The official also confirmed that U.S. troops are in the process of leaving Al-Asad Air Base in western Iraq, which Iran attacked with ballistic missiles in January 2020 after a U.S. airstrike killed Iranian Maj. Gen. Qasem Soleimani, head of the Islamic Revolutionary Guard Corps at the time, and Abu Mahdi al-Muhandis, the commander of Kata’ib Hezbollah, an Iranian-backed militia. The base will eventually be handed back to the Iraqi government.

Though reports of troop movements have circulated since August, the Pentagon announcement is the first acknowledgement by defense officials of the changes. 
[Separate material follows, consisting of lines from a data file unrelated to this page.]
@[simp] theorem pbWrite_pb (j : Nat) (v : Micros) : (pbWrite j v s).pb = s.pb.setIfInBounds j (some v) := rfl
@[simp] theorem pbWrite_cfg (j : Nat) (v : Micros) : (pbWrite j v s).cfg = s.cfg := rfl
@[simp] theorem pbWrite_st (j : Nat) (v : Micros) : (pbWrite j v s).st = s.st := rfl
@[simp] theorem pbWrite_lock (j : Nat) (v : Micros) : (pbWrite j v s).lock = s.lock := rfl
@[simp] theorem pbWrite_seq (j : Nat) (v : Micros) : (pbWrite j v s).seq = s.seq := rfl
@[simp] theorem pbWrite_plen (j : Nat) (v : Micros) : (pbWrite j v s).plen = s.plen := rfl
@[simp] theorem pbWrite_op (j : Nat) (v : Micros) : (pbWrite j v s).op = s.op := rfl
@[simp] theorem pbWrite_dev (j : Nat) (v : Micros) : (pbWrite j v s).dev = s.dev := rfl
@[simp] theorem pbWrite_val (j : Nat) (v : Micros) : (pbWrite j v s).val = s.val := rfl
@[simp] theorem pbWrite_tx (j : Nat) (v : Micros) : (pbWrite j v s).tx = s.tx := rfl
@[simp] theorem pbWrite_led (j : Nat) (v : Micros) : (pbWrite j v s).led = s.led := rfl
@[simp] theorem pbWrite_illCmd (j : Nat) (v : Micros) : (pbWrite j v s).illCmd = s.illCmd := rfl
@[simp] theorem pbWrite_wave (j : Nat) (v : Micros) : (pbWrite j v s).wave = s.wave := rfl
@[simp] theorem pbWrite_moves (j : Nat) (v : Micros) : (pbWrite j v s).moves = s.moves := rfl
@[simp] theorem pbWrite_lockAnswers (j : Nat) (v : Micros) : (pbWrite j v s).lockAnswers = s.lockAnswers := rfl
@[simp] theorem pbWrite_yieldAnswers (j : Nat) (v : Micros) : (pbWrite j v s).yieldAnswers = s.yieldAnswers := rfl
@[simp] theorem pbWrite_params (j : Nat) (v : Micros) : (pbWrite j v s).params = s.params := rfl
@[simp] theorem pbWrite_now (j : Nat) (v : Micros) : (pbWrite j v s).now = s.now := rfl
@[simp] theorem pbWrite_draws (j : Nat) (v : Micros) : (pbWrite j v s).draws = s.draws := rfl
@[simp] theorem pbWrite_answer (j : Nat) (v : Micros) : (pbWrite j v s).answer = s.answer := rfl

@[simp] theorem driveTx_pb (b : Bool) : (driveTx b s).pb = s.pb := rfl
@[simp] theorem driveTx_cfg (b : Bool) : (driveTx b s).cfg = s.cfg := rfl
@[simp] theorem driveTx_st (b : Bool) : (driveTx b s).st = s.st := rfl
@[simp] theorem driveTx_lock (b : Bool) : (driveTx b s).lock = s.lock := rfl
@[simp] theorem driveTx_seq (b : Bool) : (driveTx b s).seq = s.seq := rfl
@[simp] theorem driveTx_plen (b : Bool) : (driveTx b s).plen = s.plen := rfl
@[simp] theorem driveTx_op (b : Bool) : (driveTx b s).op = s.op := rfl
@[simp] theorem driveTx_dev (b : Bool) : (driveTx b s).dev = s.dev := rfl
@[simp] theorem driveTx_val (b : Bool) : (driveTx b s).val = s.val := rfl
@[simp] theorem driveTx_tx (b : Bool) : (driveTx b s).tx = b := rfl
@[simp] theorem driveTx_led (b : Bool) : (driveTx b s).led = s.led := rfl
@[simp] theorem driveTx_illCmd (b : Bool) : (driveTx b s).illCmd = s.illCmd := rfl
@[simp] theorem driveTx_wave (b : Bool) : (driveTx b s).wave = s.wave ++ [.tx b] := rfl
@[simp] theorem driveTx_moves (b : Bool) : (driveTx b s).moves = s.moves := rfl
@[simp] theorem driveTx_lockAnswers (b : Bool) : (driveTx b s).lockAnswers = s.lockAnswers := rfl
@[simp] theorem driveTx_yieldAnswers (b : Bool) : (driveTx b s).yieldAnswers = s.yieldAnswers := rfl
@[simp] theorem driveTx_params (b : Bool) : (driveTx b s).params = s.params := rfl
@[simp] theorem driveTx_now (b : Bool) : (driveTx b s).now = s.now := rfl
@[simp] theorem driveTx_draws (b : Bool) : (driveTx b s).draws = s.draws := rfl
@[simp] theorem driveTx_answer (b : Bool) : (driveTx b s).answer = s.answer := rfl

@[simp] theorem driveLed_pb (b : Bool) : (driveLed b s).pb = s.pb := rfl
@[simp] theorem driveLed_cfg (b : Bool) : (driveLed b s).cfg = s.cfg := rfl
@[simp] theorem driveLed_st (b : Bool) : (driveLed b s).st = s.st := rfl
@[simp] theorem driveLed_lock (b : Bool) : (driveLed b s).lock = s.lock := rfl
@[simp] theorem driveLed_seq (b : Bool) : (driveLed b s).seq = s.seq := rfl
@[simp] theorem driveLed_plen (b : Bool) : (driveLed b s).plen = s.plen := rfl
@[simp] theorem driveLed_op (b : Bool) : (driveLed b s).op = s.op := rfl
@[simp] theorem driveLed_dev (b : Bool) : (driveLed b s).dev = s.dev := rfl
@[simp] theorem driveLed_val (b : Bool) : (driveLed b s).val = s.val := rfl
@[simp] theorem driveLed_tx (b : Bool) : (driveLed b s).tx = s.tx := rfl
@[simp] theorem driveLed_led (b : Bool) : (driveLed b s).led = b := rfl
@[simp] theorem driveLed_illCmd (b : Bool) : (driveLed b s).illCmd = s.illCmd := rfl
@[simp] theorem driveLed_wave (b : Bool) : (driveLed b s).wave = s.wave ++ [.led b] := rfl
@[simp] theorem driveLed_moves (b : Bool) : (driveLed b s).moves = s.moves := rfl
@[simp] theorem driveLed_lockAnswers (b : Bool) : (driveLed b s).lockAnswers = s.lockAnswers := rfl
@[simp] theorem driveLed_yieldAnswers (b : Bool) : (driveLed b s).yieldAnswers = s.yieldAnswers := rfl
@[simp] theorem driveLed_params (b : Bool) : (driveLed b s).params = s.params := rfl
@[simp] theorem driveLed_now (b : Bool) : (driveLed b s).now = s.now := rfl
@[simp] theorem driveLed_draws (b : Bool) : (driveLed b s).draws = s.draws := rfl
@[simp] theorem driveLed_answer (b : Bool) : (driveLed b s).answer = s.answer := rfl

@[simp] theorem granted_pb : (granted s).pb = s.pb := rfl
@[simp] theorem granted_cfg : (granted s).cfg = s.cfg := rfl
@[simp] theorem granted_st : (granted s).st = s.st := rfl
@[simp] theorem granted_lock : (granted s).lock = .locked := rfl
@[simp] theorem granted_seq : (granted s).seq = s.seq := rfl
@[simp] theorem granted_plen : (granted s).plen = s.plen := rfl
@[simp] theorem granted_op : (granted s).op = s.op := rfl
@[simp] theorem granted_dev : (granted s).dev = s.dev := rfl
@[simp] theorem granted_val : (granted s).val = s.val := rfl
@[simp] theorem granted_tx : (granted s).tx = s.tx := rfl
@[simp] theorem granted_led : (granted s).led = s.led := rfl
@[simp] theorem granted_illCmd : (granted s).illCmd = s.illCmd := rfl
@[simp] theorem granted_wave : (granted s).wave = s.wave ++ [.enter] := rfl
@[simp] theorem granted_moves : (granted s).moves = s.moves := rfl
@[simp] theorem granted_lockAnswers : (granted s).lockAnswers = spend 1 s.lockAnswers := rfl
@[simp] theorem granted_yieldAnswers : (granted s).yieldAnswers = s.yieldAnswers := rfl
@[simp] theorem granted_params : (granted s).params = s.params := rfl
@[simp] theorem granted_now : (granted s).now = s.now + Config.grantLatency s.draws := rfl
@[simp] theorem granted_draws : (granted s).draws = s.draws + 1 := rfl
@[simp] theorem granted_answer : (granted s).answer = s.answer := rfl

@[simp] theorem leave_pb : (leave s).pb = s.pb := rfl
@[simp] theorem leave_cfg : (leave s).cfg = s.cfg := rfl
@[simp] theorem leave_st : (leave s).st = s.st := rfl
@[simp] theorem leave_lock : (leave s).lock = .unlocked := rfl
@[simp] theorem leave_seq : (leave s).seq = s.seq := rfl
@[simp] theorem leave_plen : (leave s).plen = s.plen := rfl
@[simp] theorem leave_op : (leave s).op = s.op := rfl
@[simp] theorem leave_dev : (leave s).dev = s.dev := rfl
@[simp] theorem leave_val : (leave s).val = s.val := rfl
@[simp] theorem leave_tx : (leave s).tx = s.tx := rfl
@[simp] theorem leave_led : (leave s).led = s.led := rfl
@[simp] theorem leave_illCmd : (leave s).illCmd = s.illCmd := rfl
@[simp] theorem leave_wave : (leave s).wave = s.wave ++ [.leave] := rfl
@[simp] theorem leave_moves : (leave s).moves = s.moves := rfl
@[simp] theorem leave_lockAnswers : (leave s).lockAnswers = s.lockAnswers := rfl
@[simp] theorem leave_yieldAnswers : (leave s).yieldAnswers = s.yieldAnswers := rfl
@[simp] theorem leave_params : (leave s).params = s.params := rfl
@[simp] theorem leave_now : (leave s).now = s.now := rfl
@[simp] theorem leave_draws : (leave s).draws = s.draws := rfl
@[simp] theorem leave_answer : (leave s).answer = s.answer := rfl

@[simp] theorem yielded_pb : (yielded s).pb = s.pb := rfl
@[simp] theorem yielded_cfg : (yielded s).cfg = s.cfg := rfl
@[simp] theorem yielded_st : (yielded s).st = s.st := rfl
@[simp] theorem yielded_lock : (yielded s).lock = s.lock := rfl
@[simp] theorem yielded_seq : (yielded s).seq = s.seq := rfl
@[simp] theorem yielded_plen : (yielded s).plen = s.plen := rfl
@[simp] theorem yielded_op : (yielded s).op = s.op := rfl
@[simp] theorem yielded_dev : (yielded s).dev = s.dev := rfl
@[simp] theorem yielded_val : (yielded s).val = s.val := rfl
@[simp] theorem yielded_tx : (yielded s).tx = s.tx := rfl
@[simp] theorem yielded_led : (yielded s).led = s.led := rfl
@[simp] theorem yielded_illCmd : (yielded s).illCmd = s.illCmd := rfl
@[simp] theorem yielded_wave : (yielded s).wave = s.wave ++ [.yield] := rfl
@[simp] theorem yielded_moves : (yielded s).moves = s.moves := rfl
@[simp] theorem yielded_lockAnswers : (yielded s).lockAnswers = s.lockAnswers := rfl
@[simp] theorem yielded_yieldAnswers : (yielded s).yieldAnswers = spend 1 s.yieldAnswers := rfl
@[simp] theorem yielded_params : (yielded s).params = s.params := rfl
@[simp] theorem yielded_now : (yielded s).now = s.now + Config.yieldTime s.draws := rfl
@[simp] theorem yielded_draws : (yielded s).draws = s.draws + 1 := rfl
@[simp] theorem yielded_answer : (yielded s).answer = s.answer := rfl

@[simp] theorem setSeq_pb (rep : Byte) (phase : Phase) (pidx : PulseIndex) : (setSeq rep phase pidx s).pb = s.pb := rfl
@[simp] theorem setSeq_cfg (rep : Byte) (phase : Phase) (pidx : PulseIndex) : (setSeq rep phase pidx s).cfg = s.cfg := rfl
@[simp] theorem setSeq_st (rep : Byte) (phase : Phase) (pidx : PulseIndex) : (setSeq rep phase pidx s).st = s.st := rfl
@[simp] theorem setSeq_lock (rep : Byte) (phase : Phase) (pidx : PulseIndex) : (setSeq rep phase pidx s).lock = s.lock := rfl
@[simp] theorem setSeq_seq (rep : Byte) (phase : Phase) (pidx : PulseIndex) : (setSeq rep phase pidx s).seq = { rep := rep, phase := phase, pidx := pidx } := rfl
@[simp] theorem setSeq_plen (rep : Byte) (phase : Phase) (pidx : PulseIndex) : (setSeq rep phase pidx s).plen = s.plen := rfl
@[simp] theorem setSeq_op (rep : Byte) (phase : Phase) (pidx : PulseIndex) : (setSeq rep phase pidx s).op = s.op := rfl
@[simp] theorem setSeq_dev (rep : Byte) (phase : Phase) (pidx : PulseIndex) : (setSeq rep phase pidx s).dev = s.dev := rfl
@[simp] theorem setSeq_val (rep : Byte) (phase : Phase) (pidx : PulseIndex) : (setSeq rep phase pidx s).val = s.val := rfl
@[simp] theorem setSeq_tx (rep : Byte) (phase : Phase) (pidx : PulseIndex) : (setSeq rep phase pidx s).tx = s.tx := rfl
@[simp] theorem setSeq_led (rep : Byte) (phase : Phase) (pidx : PulseIndex) : (setSeq rep phase pidx s).led = s.led := rfl
@[simp] theorem setSeq_illCmd (rep : Byte) (phase : Phase) (pidx : PulseIndex) : (setSeq rep phase pidx s).illCmd = s.illCmd := rfl
@[simp] theorem setSeq_wave (rep : Byte) (phase : Phase) (pidx : PulseIndex) : (setSeq rep phase pidx s).wave = s.wave := rfl
@[simp] theorem setSeq_moves (rep : Byte) (phase : Phase) (pidx : PulseIndex) : (setSeq rep phase pidx s).moves = s.moves := rfl
@[simp] theorem setSeq_lockAnswers (rep : Byte) (phase : Phase) (pidx : PulseIndex) : (setSeq rep phase pidx s).lockAnswers = s.lockAnswers := rfl
@[simp] theorem setSeq_yieldAnswers (rep : Byte) (phase : Phase) (pidx : PulseIndex) : (setSeq rep phase pidx s).yieldAnswers = s.yieldAnswers := rfl
@[simp] theorem setSeq_params (rep : Byte) (phase : Phase) (pidx : PulseIndex) : (setSeq rep phase pidx s).params = s.params := rfl
@[simp] theorem setSeq_now (rep : Byte) (phase : Phase) (pidx : PulseIndex) : (setSeq rep phase pidx s).now = s.now := rfl
@[simp] theorem setSeq_draws (rep : Byte) (phase : Phase) (pidx : PulseIndex) : (setSeq rep phase pidx s).draws = s.draws := rfl
@[simp] theorem setSeq_answer (rep : Byte) (phase : Phase) (pidx : PulseIndex) : (setSeq rep phase pidx s).answer = s.answer := rfl

@[simp] theorem goPhase_pb (phase : Phase) : (goPhase phase s).pb = s.pb := rfl
@[simp] theorem goPhase_cfg (phase : Phase) : (goPhase phase s).cfg = s.cfg := rfl
@[simp] theorem goPhase_st (phase : Phase) : (goPhase phase s).st = s.st := rfl
@[simp] theorem goPhase_lock (phase : Phase) : (goPhase phase s).lock = s.lock := rfl
@[simp] theorem goPhase_seq (phase : Phase) : (goPhase phase s).seq = { s.seq with phase := phase } := rfl
@[simp] theorem goPhase_plen (phase : Phase) : (goPhase phase s).plen = s.plen := rfl
@[simp] theorem goPhase_op (phase : Phase) : (goPhase phase s).op = s.op := rfl
@[simp] theorem goPhase_dev (phase : Phase) : (goPhase phase s).dev = s.dev := rfl
@[simp] theorem goPhase_val (phase : Phase) : (goPhase phase s).val = s.val := rfl
@[simp] theorem goPhase_tx (phase : Phase) : (goPhase phase s).tx = s.tx := rfl
@[simp] theorem goPhase_led (phase : Phase) : (goPhase phase s).led = s.led := rfl
@[simp] theorem goPhase_illCmd (phase : Phase) : (goPhase phase s).illCmd = s.illCmd := rfl
@[simp] theorem goPhase_wave (phase : Phase) : (goPhase phase s).wave = s.wave := rfl
@[simp] theorem goPhase_moves (phase : Phase) : (goPhase phase s).moves = s.moves := rfl
@[simp] theorem goPhase_lockAnswers (phase : Phase) : (goPhase phase s).lockAnswers = s.lockAnswers := rfl
@[simp] theorem goPhase_yieldAnswers (phase : Phase) : (goPhase phase s).yieldAnswers = s.yieldAnswers := rfl
@[simp] theorem goPhase_params (phase : Phase) : (goPhase phase s).params = s.params := rfl
@[simp] theorem goPhase_now (phase : Phase) : (goPhase phase s).now = s.now := rfl
@[simp] theorem goPhase_draws (phase : Phase) : (goPhase phase s).draws = s.draws := rfl
@[simp] theorem goPhase_answer (phase : Phase) : (goPhase phase s).answer = s.answer := rfl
In August, the U.S. began moving equipment and troops out of the Al-Asad Air Base and the Victory Base Complex in Baghdad, according to multiple reports from the region. When Task & Purpose contacted the Pentagon about these reports in August and September, the department said only that it “continues to review and, as appropriate, adjust its force posture in Iraq.”

A similar reduction appears to be underway in Syria, where American troops have reportedly handed over some bases and outposts to local partners. The senior defense official said that no U.S. troops have been withdrawn from Syria in the past five months.

U.S. and coalition forces have been based in Iraq since 2014 as part of an ongoing fight against ISIS militants. Iraqi bases have been staging grounds for operations in western Iraq and inside Syria, where the U.S. is also reducing its footprint. ISIS’s last stronghold fell in 2019, but coalition troops and local partners — including Iraqi security forces and the Kurdish-led Syrian Democratic Forces — have continued to hunt for the remnants over the last six years. 

Iraqi Prime Minister Mohammed Shia al-Sudani said that Iraqi and American envoys will meet by the end of the year for additional discussions on the withdrawal, according to the Associated Press. American officials, including new U.S. Central Command head Adm. Brad Cooper, recently met with new Syrian President Ahmed al-Sharaa in Damascus for security discussions.

Despite the drawdown in both countries over recent months, U.S. forces based in Iraq and Syria remain busy. U.S. Central Command announced in March that a U.S. airstrike had killed ISIS’s chief of global operations in western Iraq. U.S. troops also conducted operations against ISIS in Syria in July and August.